At a time of escalating rhetoric by Ministers, with their language of invasion, inundation and insects, a new report by Mapping Immigration Controversy confirms that the main effect of the Government campaigns on immigration are fear and anger, not reassurance. Emotions are stoked not dampened.

Mapping Immigration Controversy has been running since 2013. It has delivered hard-hitting blog posts on such topics as the Yarl’s Wood detention centre and interviews with asylum seekers across the country on their perspective on the government initiatives. The linked briefing represents the conclusion of their project.
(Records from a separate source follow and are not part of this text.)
/-- The operation's next row step must wait for copy commands (R225). -/
def State.matrixWaits (s : State) (o : MatOp) : Bool :=
  let span := o.view.readSpan o.masked
  let lo := localBase + span.1
  (o.stage = .posted && s.hart.ilocks.any fun e =>
    match e.owner with
    | .cmd id => id < o.id && !o.chain.contains id && decide (lo < e.lo + e.len ∧ e.lo < lo + span.2)
    | .op _ => false) || s.chainWaits o

/-- The hart's row step waits on a chained channel (R425). -/
def State.rowHeld (s : State) : Bool := s.hart.mq.head?.any fun o => o.stage != .consumed && s.chainWaits o

/-- What a row step cannot read: a scratchpad word, by its address, or a row word of the lane store. -/
inductive RowError where
  | word (a : Word)
  | row (x : Nat)

/-- An uncorrectable error in what row step m reads: a scratchpad word, or a row word of B (R229, R410). -/
def Hart.rowError (h : Hart) (o : MatOp) (m : Nat) : Option RowError :=
  match (o.rowBytes h.scratch m).find? (fun b => h.scratchBad.contains (b / 8)) with
  | some b => some (.word (localVa b))
  | none => if o.byMap h.scratch m then none else (h.badRow [⟨o.breg, vtB o.vtype, false⟩]).map .row

/-- The operation is halted, and an affected lane is to be tested (R229, R411). -/
def Hart.haltAt (h : Hart) (e : RowError) : Hart :=
  match e with
  | .word a => { h with mhalt := some a }
  | .row x => { h.testLane x with mhalt := some (rowWindow x) }

/-- The kind of the event and the address that report an error (R384, R409). -/
def RowError.told : RowError → Word × Word
  | .word a => (0, a)
  | .row x => (2, rowWindow x)

/-- Cycles for which row step m occupies the lanes (R222). -/
def MatOp.rowCycles (o : MatOp) (h : Hart) (byMap : Bool) (nA : Nat) : Nat :=
  let n := h.activePlanes o.breg (vtB o.vtype) * ceilDiv nA 2
  if byMap || nA = 0 then 1
  else if o.fp32 then max 1 (max n (ceilDiv o.cols 64 * o.view.blocks)) else max 1 n

def OpStage.afterRow (last : Bool) : OpStage := if last then .consumed else .running

/-- MATRIX_ROW_STEP: the next row step of the hart's oldest operation (R221, R224, R229). -/
def State.rowStep (s : State) : State :=
  match s.hart.mq with
  | [] => s
  | o :: rest =>
    if o.stage = .consumed || s.hart.mhalt.isSome || s.hart.laneBusy ≠ 0 || !s.hart.tests.isEmpty || s.matrixWaits o then s
    else
      let i := s.hart.mprog
      let m := o.m0 + i
      if o.rows ≤ i then
        State.dropIlocks { s with hart := if o.cons then { s.hart with mq := { o with stage := .consumed } :: rest }.setFull false [o.breg]
                                         else { s.hart with mq := { o with stage := .consumed } :: rest } } (fun e => e.owner = .op o.id)
      else match s.hart.rowError o m with
      | some e => State.event { s with hart := s.hart.haltAt e } s.hart.vd.toNat 8 e.told.1 e.told.2
      | none =>
        let v := o.view
        let byMap := o.byMap s.hart.scratch m
        let row := if byMap then [] else v.aRow s.hart.scratch m
        let nA := rowPlanes v.wa row
        let sp := (List.range o.cols).foldl (fun (sp : Memory) j =>
            let old := if o.zero then 0 else s.hart.scratch.rd (o.elemAt i j) 4
            sp.wr (o.elemAt i j) 4 (o.element s.hart row (nA = 0) m j old)) s.hart.scratch
        let last := decide (o.rows ≤ i + 1)
        let h := { s.hart with
          scratch := sp, mprog := i + 1, laneBusy := o.rowCycles s.hart byMap nA
          mq := { o with stage := OpStage.afterRow last } :: rest }
        if last then
          State.dropIlocks { s with hart := if o.cons then h.setFull false [o.breg] else h } (fun e => e.owner = .op o.id)
        else { s with hart := h }

/-- MATRIX_OPERATION_DONE: the oldest operation's D writes have drained (R222 to R224, R227). -/
def State.matrixEnd (s : State) : State :=
  match s.hart.mq with
  | [] => s
  | o :: rest => if o.stage = .consumed then { s with hart := { s.hart with mq := rest, mprog := 0 } } else s

-- mwait, mprog, mclr (R226 to R228)

def execMwait (done : Bool) (a : Reg) (s : State) : Res :=
  s.issue .eOnly 1 <| s.direction [a] [] <| s.unhalted <| s.operands [a] [] fun v s1 =>
    let left := if done then s.hart.mq.length else (s.hart.mq.filter (fun o => o.stage != .consumed)).length
    if left ≤ (nth v 0).toNat then (s1.acquireIf done .hart).done 1 else s.stall .engine

def execMprog (d : Reg) (s : State) : Res :=
  s.issue .eOnly 1 <| s.direction [] [d] <| s.unhalted <| s.operands [] [d] fun _ s1 =>
    (s1.wr d (va64 (s.hart.mq.length * 2 ^ 32 + s.hart.mprog))).done 1

/-- mclr: every operation is removed or, between two row steps, stopped (R24, R228). -/
def execMclr (s : State) : Res :=
  s.issue .eOnly 1 <|
    let eaten := (s.hart.mq.filter (fun o => o.cons && o.stage != .consumed)).map (·.breg)
    let h := (s.hart.setFull false eaten)
    State.done (State.dropIlocks { s with hart := { h with mq := [], mprog := 0, mhalt := none, mtold := none } }
      (fun e => match e.owner with | .op _ => true | .cmd _ => false)) 1

-- vtow and wtov (R238, R239)

def execVtow (ca : Bool) (f : Fmt) (d a b : Reg) (s : State) : Res :=
  let r : LaneReq := ⟨[s.srcA a ca], none, true, s.me.wA + 8⟩
  s.onLanes r [b] [] fun v s1 => s.residueCheck <|
    let val (e : Nat) : Int := s.hart.value a s.me.wA s.me.sA e
    let lane (i : Fin 64) : W32 :=
      let e := (nth v 0).toNat + i.val
      if e < s.lanes then
        (if f = .f32 then w32 (fpEncode .f32 .rne false (Fv.ofInt (val e))) else w32 (pat 32 (val e)))
      else 0
    let s2 := s1.laneDone r 0 none ⟨[], [], 0, false⟩
    s2.wordDone d (Vector.ofFn lane)

/-- One lane as an element of width w: ±infinity gives the extreme of the format with SATF (R239). -/
def wtovLane (f : Fmt) (sat : BitVec 2) (w : Nat) (sg : Bool) (x : Nat) : Reduced :=
  if f = .f32 then
    match fpDecode .f32 false x with
    | .inf neg => ⟨if neg then (if sg then 2 ^ (w - 1) else 0) else (if sg then 2 ^ (w - 1) - 1 else 2 ^ w - 1), true⟩
    | .fin m e => reduce sat w (roundInt .rne m e)
    | _ => ⟨0, false⟩
  else reduce sat w (signed 32 x)

def execWtov (f : Fmt) (d a b : Reg) (s : State) : Res :=
  let r : LaneReq := ⟨[], some (d, s.me.wD), true, s.me.wD + 8⟩
  s.onLanes r [b] [] fun v s1 => s.residueCheck <|
    let xs := (List.range 64).filter (fun i => (nth v 0).toNat + i < s.lanes) |>.map fun i =>
      ((nth v 0).toNat + i, wtovLane f s.satMode s.me.wD s.me.sD ((s.hart.w a).toList.getD i 0).toNat)
    (State.served (s1.laneDone r 0 none ⟨xs.map (fun x => (x.1, x.2.pat)), [], 0, xs.any (·.2.sat)⟩)).done 1

end Sys2Proof.Machine
end

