/-- op of a reduction on 32-bit patterns (R252). -/
def redWord (red : CopyRed) (x y : Nat) : Nat :=
  let f (g : Fv → Fv → Fv) : Nat := fpEncode .f32 .rne false (g (fpDecode .f32 false x) (fpDecode .f32 false y))
  match red with
  | .none => y
  | .addi => (x + y) % 2 ^ 32
  | .maxi => if signed 32 x < signed 32 y then y else x
  | .mini => if signed 32 y < signed 32 x then y else x
  | .addf => f (Fv.add .rne)
  | .maxf => f (Fv.minMax true)
  | .minf => f (Fv.minMax false)

/-- What a chunk writes: bytes by address, elements of the lane store, raw marks by physical slot. -/
structure ChunkOut where
  bytes : List (Nat × Byte)
  lanes : List (Nat × Nat)
  raws : List (Nat × Bool)

/-- Quantises block k of FP32 source values (R67, R253). -/
def quantBlock (rd : Nat → Byte) (xf k : Nat) : Nat × List Byte :=
  let q := mxQuant xf ((List.range 32).map fun e => fpDecode .f32 false (ofLe ((List.range 4).map fun i => rd (k * 128 + e * 4 + i))))
  (q.1, leBytes (blockBytes xf) (packCodes (mxWidth xf) q.2))

/-- The result of the chunk that `p` plans; `rd` reads a source byte by address, `rdHome` a destination byte. -/
def CopyCmd.compute (c : CopyCmd) (p : Plan) (rd : Nat → Byte) (raw : Nat → Bool) (phys : Nat → Option Nat) : ChunkOut :=
  let ps := List.range' c.pos p.n
  match c.kind with
  | .cpy _ => { bytes := ps.map (fun i => (c.dst + i, rd (c.src + i))), lanes := [], raws := [] }
  | .cpys rby ss _ =>
    { bytes := ps.map (fun i => (c.at i, rd ((wordOf ((c.src : Int) + (i / rby : Nat) * ss)).toNat + i % rby))), lanes := [], raws := [] }
  | .cpyt x t dq xf pw kb scale =>
    let sb (i : Nat) : Byte := if x then expandByte rd (raw (c.src + i / 256 * 256)) (c.src + i / 256 * 256) (i % 256) else rd (c.src + i)
    let num (e : Nat) : Nat :=
      if dq = 0 then ofLe ((List.range (contOf pw)).map fun i => sb (e * contOf pw + i))
      else pat 32 (mxExpand xf (codeAt sb (mxWidth xf) e))
    if t then
      let off := c.dst - laneBase
      let width := if dq = 0 then pw + 1 else mxExp xf
      { bytes := [], raws := [], lanes := ps.map fun e => (off % 16384 + e, num e % 2 ^ width) }
    else
      let u := cpytUnit t dq xf
      let byte (i : Nat) : Byte :=
        if dq = 0 then sb i
        else if dq = 1 then (leBytes u (num (i / u))).getD (i % u) 0
        else (leBytes 4 (mxDequant false xf (rd (scaleVa scale kb (i / 128))).toNat (codeAt sb (mxWidth xf) (i / 4)))).getD (i % 4) 0
      { bytes := ps.map (fun i => (c.dst + i, byte i)), lanes := [], raws := [] }
  | .cpyo z q red xf kb scale =>
    let sb (i : Nat) : Byte := rd (c.src + i)
    let bb := blockBytes xf
    let bs := blocksOf bb c.pos p.n
    let codes : List Byte :=
      if q then ((bs.flatMap fun k => (quantBlock sb xf k).2).drop (c.pos - bs.headD 0 * bb)).take p.n
      else if redNone red then ps.map sb
      else (List.range (p.n / 4)).flatMap fun w =>
        let word (a : Nat) : Nat := ofLe ((List.range 4).map fun i => rd (a + i))
        leBytes 4 (redWord red (word (c.dst + c.pos + 4 * w)) (word (c.src + c.pos + 4 * w)))
    let scales := if q then scalesOf scale kb (c.len / 128) (endingBlocks bb c.pos p.n) (fun k => BitVec.ofNat 8 (quantBlock sb xf k).1) else []
    let slots := if z then (List.range (p.n / 256)).map fun k => compress ((codes.drop (256 * k)).take 256) else []
    let body := if z then (slots.map (·.1)).flatten else codes
    { bytes := body.zipIdx.map (fun x => (c.dst + c.pos + x.2, x.1)) ++ scales, lanes := []
      raws := slots.zipIdx.filterMap fun x => (phys (c.dst + c.pos + 256 * x.2)).map fun pa => (pa / 256, x.1.2) }
  | .cpyg .. => { bytes := [], lanes := [], raws := [] }

/-- Sets or clears a raw mark in the ascending list of marked slots. -/
def setRaw (l : List Nat) (x : Nat × Bool) : List Nat :=
  let rest := l.filter (fun y => y ≠ x.1)
  if x.2 then insertBy (fun a b => a ≤ b) x.1 rest else rest

/-- A delivered run that covers whole lines clears their poison (R145, R244). -/
def State.clearRun (s : State) (m : List (Nat × PageTo)) (r : Nat × List Byte) : State :=
  match physAt m r.1 with
  | some pa => if inLocal r.1 then s else s.clearWhole pa r.2.length
  | none => s

/-- Writes the bytes that a chunk computed. `granules`: the delivery is single-copy atomic per 8 bytes (R331). -/
def State.writeChunk (s : State) (m : List (Nat × PageTo)) (granules : Bool) (o : ChunkOut) : State :=
  let s1 := (runs o.bytes).foldl (fun s r => (s.writeRun m granules r).clearRun m r) s
  { s1 with raw := o.raws.foldl setRaw s1.raw }

-- Channels

def State.chan (s : State) (i : BitVec 3) : Channel := s.core.chans[i.toNat]
def State.setChan (s : State) (i : BitVec 3) (c : Channel) : State := { s with core := { s.core with chans := s.core.chans.set i.toNat c } }

/-- A channel fault waits for the A-stream of the hart in focus (R260, R342). -/
def State.pendFault (s : State) (t : TrapInfo) : State :=
  if s.isE then { s with peer := { s.peer with faults := s.peer.faults ++ [t] } }
  else { s with me := { s.me with faults := s.me.faults ++ [t] } }

/-- The chunk failed its check: the channel stops at the chunk's first address (R260). -/
def State.chunkFault (s : State) (i : BitVec 3) (first : Word) (t : TrapInfo) : State :=
  let t1 := { t with ef := true, ech := i }
  (s.setChan i { s.chan i with cpwp := first, flt := true, fltCause := t.cause, fltAddr := t.tval }).pendFault t1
The report finds that the main effect of the Government campaigns have been anxiety in those who feel they are being targeted, and increasing fear and anger in those who worry that immigration is spiralling uncontrollably. Publicity such as the ‘Go Home’ messages on buses and Home Office tweets of immigration raids tends to increase worry about unequal treatment more than it reassures the public of the Home Office’s ‘tough but fair’ stance on immigration. On the other hand, local news stories about immigration raids and NHS posters stating that “NHS treatment is not free for everyone” did tend to have a reassuring rather than a troubling effect.

However, all of these measures caused some people to become more worried about irregular migration as a problem: 15% of people said the Go Home vans made them ‘concerned that irregular immigration might be more widespread than they had realised’; this was 14% for the NHS signs, 18% for local news stories, and 22% for tweets.

One unanticipated consequence has been the breadth of the pro-migrant response. People sympathetic to migrants who had not previously been involved in activism became involved in pro-migrant activism due to the Government publicity.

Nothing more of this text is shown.